:: WORK INSTRUCTION ::
Copy the lines exactly as they appear, starting with the first line of the records and ending with the line that contains "(hm : 2031620".

--- DATA TO PROCESS Enclosed Below ---

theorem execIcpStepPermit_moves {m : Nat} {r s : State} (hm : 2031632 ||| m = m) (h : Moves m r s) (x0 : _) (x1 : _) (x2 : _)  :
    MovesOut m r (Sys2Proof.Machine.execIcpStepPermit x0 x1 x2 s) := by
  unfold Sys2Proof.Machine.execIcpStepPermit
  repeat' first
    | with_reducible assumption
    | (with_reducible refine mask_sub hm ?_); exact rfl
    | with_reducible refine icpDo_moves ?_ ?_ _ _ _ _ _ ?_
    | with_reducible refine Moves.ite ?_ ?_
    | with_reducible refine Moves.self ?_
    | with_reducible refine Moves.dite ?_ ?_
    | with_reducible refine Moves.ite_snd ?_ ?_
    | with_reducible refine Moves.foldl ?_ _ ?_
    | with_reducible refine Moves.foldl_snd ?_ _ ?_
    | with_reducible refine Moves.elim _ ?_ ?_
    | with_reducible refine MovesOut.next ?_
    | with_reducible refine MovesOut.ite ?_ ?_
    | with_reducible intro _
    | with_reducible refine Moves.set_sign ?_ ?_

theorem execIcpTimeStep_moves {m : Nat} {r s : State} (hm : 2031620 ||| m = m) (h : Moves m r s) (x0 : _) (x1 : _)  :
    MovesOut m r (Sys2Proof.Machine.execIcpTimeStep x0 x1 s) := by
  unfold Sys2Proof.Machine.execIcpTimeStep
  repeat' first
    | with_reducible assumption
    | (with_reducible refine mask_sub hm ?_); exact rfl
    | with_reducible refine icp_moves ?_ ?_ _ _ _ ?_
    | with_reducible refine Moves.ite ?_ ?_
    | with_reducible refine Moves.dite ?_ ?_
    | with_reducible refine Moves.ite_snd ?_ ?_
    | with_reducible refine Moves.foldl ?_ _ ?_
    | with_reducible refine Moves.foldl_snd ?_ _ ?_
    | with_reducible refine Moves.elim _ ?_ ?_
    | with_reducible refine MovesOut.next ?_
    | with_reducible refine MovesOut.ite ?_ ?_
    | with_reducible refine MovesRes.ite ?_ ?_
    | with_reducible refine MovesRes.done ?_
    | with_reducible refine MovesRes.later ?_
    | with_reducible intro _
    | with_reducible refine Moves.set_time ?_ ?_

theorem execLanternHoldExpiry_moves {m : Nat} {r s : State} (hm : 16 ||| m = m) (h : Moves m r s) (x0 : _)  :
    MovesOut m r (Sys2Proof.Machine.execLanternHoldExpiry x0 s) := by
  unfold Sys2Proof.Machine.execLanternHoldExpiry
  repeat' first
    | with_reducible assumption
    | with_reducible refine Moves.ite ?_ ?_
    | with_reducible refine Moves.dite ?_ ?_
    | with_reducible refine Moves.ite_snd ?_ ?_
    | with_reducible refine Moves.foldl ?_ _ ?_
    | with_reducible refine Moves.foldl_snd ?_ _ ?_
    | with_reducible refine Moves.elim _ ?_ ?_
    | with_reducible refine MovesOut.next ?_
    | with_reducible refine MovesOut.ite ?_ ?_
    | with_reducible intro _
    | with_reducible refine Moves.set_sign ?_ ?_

--- End of Enclosed DATA TO PROCESS ---

:: THE COMPLETED TASK ::
theorem execIcpStepPermit_moves {m : Nat} {r s : State} (hm : 2031632 ||| m = m) (h : Moves m r s) (x0 : _) (x1 : _) (x2 : _)  :
    MovesOut m r (Sys2Proof.Machine.execIcpStepPermit x0 x1 x2 s) := by
  unfold Sys2Proof.Machine.execIcpStepPermit
  repeat' first
    | with_reducible assumption
    | (with_reducible refine mask_sub hm ?_); exact rfl
    | with_reducible refine icpDo_moves ?_ ?_ _ _ _ _ _ ?_
    | with_reducible refine Moves.ite ?_ ?_
    | with_reducible refine Moves.self ?_
    | with_reducible refine Moves.dite ?_ ?_
    | with_reducible refine Moves.ite_snd ?_ ?_
    | with_reducible refine Moves.foldl ?_ _ ?_
    | with_reducible refine Moves.foldl_snd ?_ _ ?_
    | with_reducible refine Moves.elim _ ?_ ?_
    | with_reducible refine MovesOut.next ?_
    | with_reducible refine MovesOut.ite ?_ ?_
    | with_reducible intro _
    | with_reducible refine Moves.set_sign ?_ ?_

theorem execIcpTimeStep_moves {m : Nat} {r s : State} (hm : 2031620 ||| m = m) (h : Moves m r s) (x0 : _) (x1 : _)  :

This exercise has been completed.